>>>

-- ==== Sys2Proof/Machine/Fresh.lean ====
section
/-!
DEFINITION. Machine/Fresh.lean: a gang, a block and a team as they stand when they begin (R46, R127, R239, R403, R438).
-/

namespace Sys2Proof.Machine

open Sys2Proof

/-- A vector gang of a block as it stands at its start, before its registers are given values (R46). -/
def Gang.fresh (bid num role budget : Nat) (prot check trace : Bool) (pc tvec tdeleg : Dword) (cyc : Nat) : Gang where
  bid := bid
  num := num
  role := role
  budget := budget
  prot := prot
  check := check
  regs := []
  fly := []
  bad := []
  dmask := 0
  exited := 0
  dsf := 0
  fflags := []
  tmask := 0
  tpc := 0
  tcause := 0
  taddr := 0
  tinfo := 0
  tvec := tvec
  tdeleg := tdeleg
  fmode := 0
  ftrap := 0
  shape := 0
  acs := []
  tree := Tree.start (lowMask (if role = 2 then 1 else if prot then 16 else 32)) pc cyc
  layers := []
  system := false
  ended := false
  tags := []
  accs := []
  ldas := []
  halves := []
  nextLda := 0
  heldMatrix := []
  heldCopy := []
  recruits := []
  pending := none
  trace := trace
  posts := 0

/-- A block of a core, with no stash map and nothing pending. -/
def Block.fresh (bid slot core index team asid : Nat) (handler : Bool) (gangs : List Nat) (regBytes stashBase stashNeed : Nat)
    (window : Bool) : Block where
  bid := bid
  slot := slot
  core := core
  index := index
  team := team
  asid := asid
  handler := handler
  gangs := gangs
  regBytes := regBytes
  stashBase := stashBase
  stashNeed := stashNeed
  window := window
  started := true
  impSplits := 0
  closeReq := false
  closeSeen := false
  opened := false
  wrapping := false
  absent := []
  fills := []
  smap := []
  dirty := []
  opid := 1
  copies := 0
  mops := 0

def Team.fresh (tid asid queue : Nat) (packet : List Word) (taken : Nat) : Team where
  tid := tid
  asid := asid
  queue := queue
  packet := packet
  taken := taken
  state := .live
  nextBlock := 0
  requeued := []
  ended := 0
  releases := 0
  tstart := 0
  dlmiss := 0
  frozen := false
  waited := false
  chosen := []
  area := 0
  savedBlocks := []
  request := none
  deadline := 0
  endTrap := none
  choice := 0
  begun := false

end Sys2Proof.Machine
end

<<<
>>>

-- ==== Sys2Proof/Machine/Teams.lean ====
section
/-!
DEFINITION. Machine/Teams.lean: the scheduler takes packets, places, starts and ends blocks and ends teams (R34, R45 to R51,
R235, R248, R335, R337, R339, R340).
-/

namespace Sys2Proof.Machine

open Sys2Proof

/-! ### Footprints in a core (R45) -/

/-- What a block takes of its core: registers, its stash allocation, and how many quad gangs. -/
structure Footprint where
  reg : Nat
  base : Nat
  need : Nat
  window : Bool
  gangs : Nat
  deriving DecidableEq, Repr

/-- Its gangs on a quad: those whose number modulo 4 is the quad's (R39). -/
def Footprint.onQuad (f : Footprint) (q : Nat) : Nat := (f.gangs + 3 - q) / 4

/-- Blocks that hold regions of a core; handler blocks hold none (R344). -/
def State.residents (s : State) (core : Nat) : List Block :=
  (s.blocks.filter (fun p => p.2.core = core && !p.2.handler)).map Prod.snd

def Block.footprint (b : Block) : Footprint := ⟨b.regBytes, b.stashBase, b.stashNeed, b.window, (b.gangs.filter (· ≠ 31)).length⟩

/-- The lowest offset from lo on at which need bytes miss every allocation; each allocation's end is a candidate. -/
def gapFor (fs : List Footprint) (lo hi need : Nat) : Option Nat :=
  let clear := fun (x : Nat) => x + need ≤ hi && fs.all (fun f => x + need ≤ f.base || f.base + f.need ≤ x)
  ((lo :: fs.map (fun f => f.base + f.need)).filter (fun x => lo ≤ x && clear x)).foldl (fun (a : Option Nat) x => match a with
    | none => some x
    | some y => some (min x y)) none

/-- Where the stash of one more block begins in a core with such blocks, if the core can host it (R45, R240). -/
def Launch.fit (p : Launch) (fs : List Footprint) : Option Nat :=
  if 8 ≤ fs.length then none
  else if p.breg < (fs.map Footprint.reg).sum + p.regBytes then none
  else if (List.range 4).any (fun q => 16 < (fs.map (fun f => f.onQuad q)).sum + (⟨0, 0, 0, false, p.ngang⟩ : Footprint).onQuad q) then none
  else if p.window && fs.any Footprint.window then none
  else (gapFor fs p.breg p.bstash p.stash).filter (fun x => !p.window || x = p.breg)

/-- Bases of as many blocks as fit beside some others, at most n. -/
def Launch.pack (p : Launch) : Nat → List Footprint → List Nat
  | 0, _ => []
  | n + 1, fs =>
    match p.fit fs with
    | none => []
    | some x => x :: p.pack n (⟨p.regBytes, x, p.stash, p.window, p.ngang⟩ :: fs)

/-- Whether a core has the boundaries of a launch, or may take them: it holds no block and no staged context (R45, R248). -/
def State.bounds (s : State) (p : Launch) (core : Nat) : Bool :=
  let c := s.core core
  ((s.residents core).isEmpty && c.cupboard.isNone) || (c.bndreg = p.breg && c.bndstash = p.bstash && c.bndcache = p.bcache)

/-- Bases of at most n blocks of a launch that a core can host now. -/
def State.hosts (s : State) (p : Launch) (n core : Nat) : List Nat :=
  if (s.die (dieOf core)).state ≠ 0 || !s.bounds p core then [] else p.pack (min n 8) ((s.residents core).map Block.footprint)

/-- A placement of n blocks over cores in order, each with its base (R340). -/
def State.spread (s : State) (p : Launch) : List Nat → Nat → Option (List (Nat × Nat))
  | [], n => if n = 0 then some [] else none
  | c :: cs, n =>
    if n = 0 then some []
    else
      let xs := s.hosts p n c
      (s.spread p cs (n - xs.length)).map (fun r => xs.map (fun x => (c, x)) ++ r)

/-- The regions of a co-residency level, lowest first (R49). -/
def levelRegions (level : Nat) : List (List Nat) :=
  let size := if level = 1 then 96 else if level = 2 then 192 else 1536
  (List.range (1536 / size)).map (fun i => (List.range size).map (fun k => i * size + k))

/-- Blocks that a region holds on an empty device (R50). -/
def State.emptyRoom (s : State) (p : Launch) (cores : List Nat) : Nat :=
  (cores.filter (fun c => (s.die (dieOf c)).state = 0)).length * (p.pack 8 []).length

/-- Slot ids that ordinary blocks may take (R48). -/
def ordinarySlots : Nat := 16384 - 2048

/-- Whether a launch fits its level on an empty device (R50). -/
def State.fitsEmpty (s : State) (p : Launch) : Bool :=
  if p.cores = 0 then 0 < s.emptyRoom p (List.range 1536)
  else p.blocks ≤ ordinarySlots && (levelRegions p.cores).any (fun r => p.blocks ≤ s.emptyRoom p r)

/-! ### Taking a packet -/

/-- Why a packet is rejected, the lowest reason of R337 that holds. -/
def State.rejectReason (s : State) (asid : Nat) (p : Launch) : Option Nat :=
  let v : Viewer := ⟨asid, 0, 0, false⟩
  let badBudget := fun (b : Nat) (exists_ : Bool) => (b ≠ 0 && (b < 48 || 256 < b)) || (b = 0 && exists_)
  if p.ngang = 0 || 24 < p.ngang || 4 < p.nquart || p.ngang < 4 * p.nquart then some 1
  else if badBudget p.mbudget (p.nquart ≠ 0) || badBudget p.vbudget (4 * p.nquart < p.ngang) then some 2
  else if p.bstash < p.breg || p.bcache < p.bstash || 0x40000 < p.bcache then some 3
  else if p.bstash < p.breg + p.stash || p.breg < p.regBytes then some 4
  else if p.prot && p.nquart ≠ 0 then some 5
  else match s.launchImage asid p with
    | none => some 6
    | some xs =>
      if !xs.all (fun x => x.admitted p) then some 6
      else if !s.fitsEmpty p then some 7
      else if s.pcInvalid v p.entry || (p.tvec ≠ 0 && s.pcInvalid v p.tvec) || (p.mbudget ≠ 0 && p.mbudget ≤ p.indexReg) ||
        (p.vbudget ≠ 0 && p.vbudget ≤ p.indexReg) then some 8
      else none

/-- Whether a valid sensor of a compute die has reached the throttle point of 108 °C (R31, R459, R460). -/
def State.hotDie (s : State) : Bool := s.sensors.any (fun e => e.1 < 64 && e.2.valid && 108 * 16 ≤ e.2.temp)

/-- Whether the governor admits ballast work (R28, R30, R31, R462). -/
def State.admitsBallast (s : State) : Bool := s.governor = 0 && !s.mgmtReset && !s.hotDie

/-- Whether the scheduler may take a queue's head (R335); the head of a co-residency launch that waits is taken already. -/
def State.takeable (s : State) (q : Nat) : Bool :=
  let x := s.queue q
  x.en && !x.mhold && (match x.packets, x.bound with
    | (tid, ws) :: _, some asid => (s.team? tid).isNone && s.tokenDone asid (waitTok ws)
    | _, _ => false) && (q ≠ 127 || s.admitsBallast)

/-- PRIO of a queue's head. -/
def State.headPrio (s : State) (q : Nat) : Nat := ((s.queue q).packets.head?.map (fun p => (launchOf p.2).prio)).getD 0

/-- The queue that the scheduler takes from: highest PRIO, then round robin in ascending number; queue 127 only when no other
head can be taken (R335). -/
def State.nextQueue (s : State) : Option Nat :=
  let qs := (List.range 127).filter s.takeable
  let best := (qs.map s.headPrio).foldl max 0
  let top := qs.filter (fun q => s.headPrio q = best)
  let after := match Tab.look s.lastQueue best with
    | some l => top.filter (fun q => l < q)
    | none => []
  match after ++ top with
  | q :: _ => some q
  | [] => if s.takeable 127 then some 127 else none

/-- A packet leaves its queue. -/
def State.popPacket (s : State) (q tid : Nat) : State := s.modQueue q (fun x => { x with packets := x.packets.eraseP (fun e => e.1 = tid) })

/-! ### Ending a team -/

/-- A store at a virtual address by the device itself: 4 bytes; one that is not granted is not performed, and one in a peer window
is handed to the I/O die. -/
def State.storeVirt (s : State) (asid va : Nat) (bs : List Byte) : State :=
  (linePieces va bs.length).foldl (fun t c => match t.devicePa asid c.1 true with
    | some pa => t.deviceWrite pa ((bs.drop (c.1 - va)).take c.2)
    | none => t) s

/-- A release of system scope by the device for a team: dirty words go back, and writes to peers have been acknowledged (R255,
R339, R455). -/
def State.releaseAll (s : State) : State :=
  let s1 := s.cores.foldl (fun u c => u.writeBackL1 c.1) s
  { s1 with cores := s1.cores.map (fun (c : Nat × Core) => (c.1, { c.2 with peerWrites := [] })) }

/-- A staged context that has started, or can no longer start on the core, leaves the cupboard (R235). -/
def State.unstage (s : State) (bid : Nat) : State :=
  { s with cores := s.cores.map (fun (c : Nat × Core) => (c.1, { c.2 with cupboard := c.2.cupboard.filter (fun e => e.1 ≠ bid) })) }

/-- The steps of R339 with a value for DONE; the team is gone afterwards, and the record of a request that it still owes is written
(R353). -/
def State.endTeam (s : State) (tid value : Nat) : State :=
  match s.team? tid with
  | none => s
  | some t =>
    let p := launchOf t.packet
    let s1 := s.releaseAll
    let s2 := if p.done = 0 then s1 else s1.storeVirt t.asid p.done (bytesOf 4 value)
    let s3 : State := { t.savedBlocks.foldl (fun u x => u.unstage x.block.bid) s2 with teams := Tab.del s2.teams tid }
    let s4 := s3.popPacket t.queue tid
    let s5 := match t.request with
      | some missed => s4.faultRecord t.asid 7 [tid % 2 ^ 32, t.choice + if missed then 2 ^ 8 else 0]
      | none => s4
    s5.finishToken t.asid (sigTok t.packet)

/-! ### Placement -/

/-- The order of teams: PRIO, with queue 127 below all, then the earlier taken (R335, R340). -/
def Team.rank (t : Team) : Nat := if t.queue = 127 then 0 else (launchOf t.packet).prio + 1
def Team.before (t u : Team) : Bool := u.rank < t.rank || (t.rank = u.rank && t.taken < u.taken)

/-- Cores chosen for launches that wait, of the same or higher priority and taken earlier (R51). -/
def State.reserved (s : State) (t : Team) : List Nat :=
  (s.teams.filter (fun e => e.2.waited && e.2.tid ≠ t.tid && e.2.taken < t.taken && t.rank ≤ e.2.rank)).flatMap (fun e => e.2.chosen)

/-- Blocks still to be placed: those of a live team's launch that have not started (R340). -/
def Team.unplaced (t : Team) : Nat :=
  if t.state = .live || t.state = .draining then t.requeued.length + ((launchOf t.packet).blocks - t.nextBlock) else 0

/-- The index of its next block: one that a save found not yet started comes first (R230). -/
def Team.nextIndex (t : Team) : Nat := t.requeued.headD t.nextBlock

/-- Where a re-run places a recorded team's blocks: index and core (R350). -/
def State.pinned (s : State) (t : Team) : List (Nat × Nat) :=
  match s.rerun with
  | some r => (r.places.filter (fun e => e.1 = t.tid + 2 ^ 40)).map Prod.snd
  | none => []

<<<
>>>

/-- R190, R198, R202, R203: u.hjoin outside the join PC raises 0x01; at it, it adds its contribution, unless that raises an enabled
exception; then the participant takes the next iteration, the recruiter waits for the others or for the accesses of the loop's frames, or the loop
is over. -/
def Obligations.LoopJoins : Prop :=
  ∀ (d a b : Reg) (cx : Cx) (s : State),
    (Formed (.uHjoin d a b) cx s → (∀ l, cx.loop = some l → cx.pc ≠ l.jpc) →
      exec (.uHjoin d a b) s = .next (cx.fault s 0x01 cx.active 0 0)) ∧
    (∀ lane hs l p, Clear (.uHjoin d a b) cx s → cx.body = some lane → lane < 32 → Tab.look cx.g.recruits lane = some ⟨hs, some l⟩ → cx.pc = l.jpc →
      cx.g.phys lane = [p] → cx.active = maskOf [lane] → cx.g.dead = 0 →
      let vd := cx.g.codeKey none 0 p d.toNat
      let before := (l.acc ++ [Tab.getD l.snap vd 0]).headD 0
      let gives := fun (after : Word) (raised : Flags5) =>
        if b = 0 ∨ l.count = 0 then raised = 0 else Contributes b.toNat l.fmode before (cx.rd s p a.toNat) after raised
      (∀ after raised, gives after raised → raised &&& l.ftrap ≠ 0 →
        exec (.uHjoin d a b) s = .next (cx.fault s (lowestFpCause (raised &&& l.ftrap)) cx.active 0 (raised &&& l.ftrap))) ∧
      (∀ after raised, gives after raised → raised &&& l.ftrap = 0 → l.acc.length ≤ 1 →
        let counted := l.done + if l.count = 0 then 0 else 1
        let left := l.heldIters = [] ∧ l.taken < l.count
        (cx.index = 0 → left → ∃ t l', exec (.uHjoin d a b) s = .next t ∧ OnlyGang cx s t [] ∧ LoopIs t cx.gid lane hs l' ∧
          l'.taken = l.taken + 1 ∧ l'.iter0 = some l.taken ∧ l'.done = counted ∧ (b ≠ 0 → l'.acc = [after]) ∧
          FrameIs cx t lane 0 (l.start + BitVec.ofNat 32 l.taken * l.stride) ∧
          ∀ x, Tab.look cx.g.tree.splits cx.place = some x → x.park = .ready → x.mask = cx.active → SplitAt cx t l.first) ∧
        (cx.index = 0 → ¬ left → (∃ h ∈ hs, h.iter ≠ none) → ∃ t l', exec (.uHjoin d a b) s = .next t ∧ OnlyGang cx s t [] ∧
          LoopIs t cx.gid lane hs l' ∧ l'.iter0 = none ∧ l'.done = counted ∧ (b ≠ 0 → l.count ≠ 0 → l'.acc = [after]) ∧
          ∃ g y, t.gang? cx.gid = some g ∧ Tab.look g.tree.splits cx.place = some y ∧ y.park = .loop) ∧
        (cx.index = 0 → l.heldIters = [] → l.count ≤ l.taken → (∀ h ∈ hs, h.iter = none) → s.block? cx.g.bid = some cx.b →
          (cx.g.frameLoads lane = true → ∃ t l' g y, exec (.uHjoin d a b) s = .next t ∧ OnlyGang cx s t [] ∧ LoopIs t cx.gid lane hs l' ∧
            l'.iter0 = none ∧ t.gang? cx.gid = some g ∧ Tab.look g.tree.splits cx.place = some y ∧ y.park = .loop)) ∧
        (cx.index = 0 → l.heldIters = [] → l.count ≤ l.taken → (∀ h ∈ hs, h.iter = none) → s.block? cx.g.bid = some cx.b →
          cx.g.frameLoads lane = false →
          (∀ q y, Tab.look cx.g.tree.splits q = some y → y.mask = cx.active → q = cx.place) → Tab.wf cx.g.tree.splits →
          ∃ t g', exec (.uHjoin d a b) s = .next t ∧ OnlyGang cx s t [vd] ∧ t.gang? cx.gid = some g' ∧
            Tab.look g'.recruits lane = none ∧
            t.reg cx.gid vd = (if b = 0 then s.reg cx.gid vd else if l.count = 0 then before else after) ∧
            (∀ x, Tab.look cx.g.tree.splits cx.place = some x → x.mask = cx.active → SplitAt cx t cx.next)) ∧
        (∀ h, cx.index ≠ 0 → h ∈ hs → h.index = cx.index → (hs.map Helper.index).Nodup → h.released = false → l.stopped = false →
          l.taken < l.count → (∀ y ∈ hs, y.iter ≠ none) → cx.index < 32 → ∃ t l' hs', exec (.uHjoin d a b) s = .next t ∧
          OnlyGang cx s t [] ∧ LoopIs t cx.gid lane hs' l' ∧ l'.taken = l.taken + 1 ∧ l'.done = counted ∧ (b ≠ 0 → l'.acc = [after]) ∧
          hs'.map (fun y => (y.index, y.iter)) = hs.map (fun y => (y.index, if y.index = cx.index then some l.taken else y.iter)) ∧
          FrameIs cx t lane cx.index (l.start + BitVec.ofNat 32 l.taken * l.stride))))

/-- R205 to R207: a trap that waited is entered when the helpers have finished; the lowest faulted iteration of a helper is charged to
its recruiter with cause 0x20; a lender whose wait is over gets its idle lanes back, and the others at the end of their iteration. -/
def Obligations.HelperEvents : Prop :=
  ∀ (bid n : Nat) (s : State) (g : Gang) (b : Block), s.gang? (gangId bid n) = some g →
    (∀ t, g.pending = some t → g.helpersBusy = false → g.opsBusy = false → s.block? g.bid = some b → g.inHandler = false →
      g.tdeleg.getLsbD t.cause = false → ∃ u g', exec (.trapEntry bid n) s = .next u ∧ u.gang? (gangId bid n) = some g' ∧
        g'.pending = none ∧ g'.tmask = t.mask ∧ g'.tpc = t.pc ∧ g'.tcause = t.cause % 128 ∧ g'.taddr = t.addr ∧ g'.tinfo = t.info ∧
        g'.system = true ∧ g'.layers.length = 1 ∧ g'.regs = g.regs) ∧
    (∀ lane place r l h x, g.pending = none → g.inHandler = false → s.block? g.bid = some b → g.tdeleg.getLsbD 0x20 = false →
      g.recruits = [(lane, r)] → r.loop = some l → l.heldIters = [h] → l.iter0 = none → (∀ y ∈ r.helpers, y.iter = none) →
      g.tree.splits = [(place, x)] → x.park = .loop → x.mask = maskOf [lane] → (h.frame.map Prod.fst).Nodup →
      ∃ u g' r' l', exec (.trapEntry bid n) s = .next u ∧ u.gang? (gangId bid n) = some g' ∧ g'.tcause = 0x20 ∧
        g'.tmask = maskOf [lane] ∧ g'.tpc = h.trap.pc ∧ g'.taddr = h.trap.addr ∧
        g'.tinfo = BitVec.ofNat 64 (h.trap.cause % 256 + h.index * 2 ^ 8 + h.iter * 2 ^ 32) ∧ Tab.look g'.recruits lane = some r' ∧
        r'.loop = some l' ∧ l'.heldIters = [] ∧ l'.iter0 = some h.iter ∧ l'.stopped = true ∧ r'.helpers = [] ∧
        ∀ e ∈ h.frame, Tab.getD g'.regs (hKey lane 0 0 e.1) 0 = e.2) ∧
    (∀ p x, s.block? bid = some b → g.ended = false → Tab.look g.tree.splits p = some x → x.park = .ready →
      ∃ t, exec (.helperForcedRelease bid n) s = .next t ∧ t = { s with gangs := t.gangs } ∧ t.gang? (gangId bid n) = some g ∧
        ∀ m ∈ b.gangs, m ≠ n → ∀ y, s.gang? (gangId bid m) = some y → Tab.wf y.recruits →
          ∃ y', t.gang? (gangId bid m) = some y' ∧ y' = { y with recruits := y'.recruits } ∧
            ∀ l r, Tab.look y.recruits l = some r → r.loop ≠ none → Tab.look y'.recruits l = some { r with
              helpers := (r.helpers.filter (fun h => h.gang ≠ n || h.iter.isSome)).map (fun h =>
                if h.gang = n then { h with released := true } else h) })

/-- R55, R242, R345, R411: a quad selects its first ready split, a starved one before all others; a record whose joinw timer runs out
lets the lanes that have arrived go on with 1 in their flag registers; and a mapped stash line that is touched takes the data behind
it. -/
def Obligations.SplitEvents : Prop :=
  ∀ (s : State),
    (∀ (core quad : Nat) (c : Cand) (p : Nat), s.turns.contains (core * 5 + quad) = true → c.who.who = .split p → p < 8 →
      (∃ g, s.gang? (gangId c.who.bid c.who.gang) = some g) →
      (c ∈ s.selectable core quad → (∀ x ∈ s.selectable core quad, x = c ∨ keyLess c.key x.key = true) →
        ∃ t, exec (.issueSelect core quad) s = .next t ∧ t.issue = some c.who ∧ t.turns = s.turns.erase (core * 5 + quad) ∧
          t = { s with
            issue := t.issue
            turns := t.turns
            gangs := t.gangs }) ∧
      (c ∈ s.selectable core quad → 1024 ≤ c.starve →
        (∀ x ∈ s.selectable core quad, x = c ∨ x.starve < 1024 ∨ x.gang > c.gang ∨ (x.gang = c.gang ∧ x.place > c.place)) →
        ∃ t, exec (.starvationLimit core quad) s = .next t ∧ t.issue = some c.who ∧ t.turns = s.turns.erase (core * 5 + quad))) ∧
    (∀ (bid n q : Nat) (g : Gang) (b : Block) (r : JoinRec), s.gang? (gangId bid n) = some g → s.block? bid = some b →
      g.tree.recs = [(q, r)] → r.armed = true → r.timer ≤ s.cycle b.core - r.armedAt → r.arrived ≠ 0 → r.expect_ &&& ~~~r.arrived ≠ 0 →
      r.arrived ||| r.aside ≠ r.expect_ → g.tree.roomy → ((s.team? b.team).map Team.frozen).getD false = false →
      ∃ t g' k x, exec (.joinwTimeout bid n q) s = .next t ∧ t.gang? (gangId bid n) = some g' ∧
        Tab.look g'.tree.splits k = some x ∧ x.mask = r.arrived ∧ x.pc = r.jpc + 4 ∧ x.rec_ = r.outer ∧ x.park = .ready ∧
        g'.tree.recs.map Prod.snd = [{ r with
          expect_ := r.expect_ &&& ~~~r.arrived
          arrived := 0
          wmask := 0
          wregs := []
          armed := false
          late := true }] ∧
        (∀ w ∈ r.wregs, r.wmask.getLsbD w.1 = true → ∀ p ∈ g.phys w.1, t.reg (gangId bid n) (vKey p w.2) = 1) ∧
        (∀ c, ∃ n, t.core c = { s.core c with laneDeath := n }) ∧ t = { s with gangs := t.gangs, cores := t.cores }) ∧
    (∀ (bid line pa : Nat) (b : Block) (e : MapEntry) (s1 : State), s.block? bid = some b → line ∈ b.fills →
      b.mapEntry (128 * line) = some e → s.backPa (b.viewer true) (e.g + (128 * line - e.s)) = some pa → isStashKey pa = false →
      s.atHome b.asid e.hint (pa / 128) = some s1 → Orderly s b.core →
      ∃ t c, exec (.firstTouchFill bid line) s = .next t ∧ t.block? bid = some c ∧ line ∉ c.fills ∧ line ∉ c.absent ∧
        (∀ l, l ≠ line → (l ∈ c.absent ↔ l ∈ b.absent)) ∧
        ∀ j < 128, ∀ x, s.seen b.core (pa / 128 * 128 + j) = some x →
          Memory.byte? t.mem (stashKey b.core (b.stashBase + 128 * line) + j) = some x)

<<<

# Assigned task
Reproduce the entries above exactly, but only the lines between the line holding "cx.g.phys lane = [p]" and the line holding "if b = 0 ∨ l.count", inclusive.

# Solution to the problem
      cx.g.phys lane = [p] → cx.active = maskOf [lane] → cx.g.dead = 0 →
      let vd := cx.g.codeKey none 0 p d.toNat
      let before := (l.acc ++ [Tab.getD l.snap vd 0]).headD 0
      let gives := fun (after : Word) (raised : Flags5) =>
        if b = 0 ∨ l.count = 0 then raised = 0 else Contributes b.toNat l.fmode before (cx.rd s p a.toNat) after raised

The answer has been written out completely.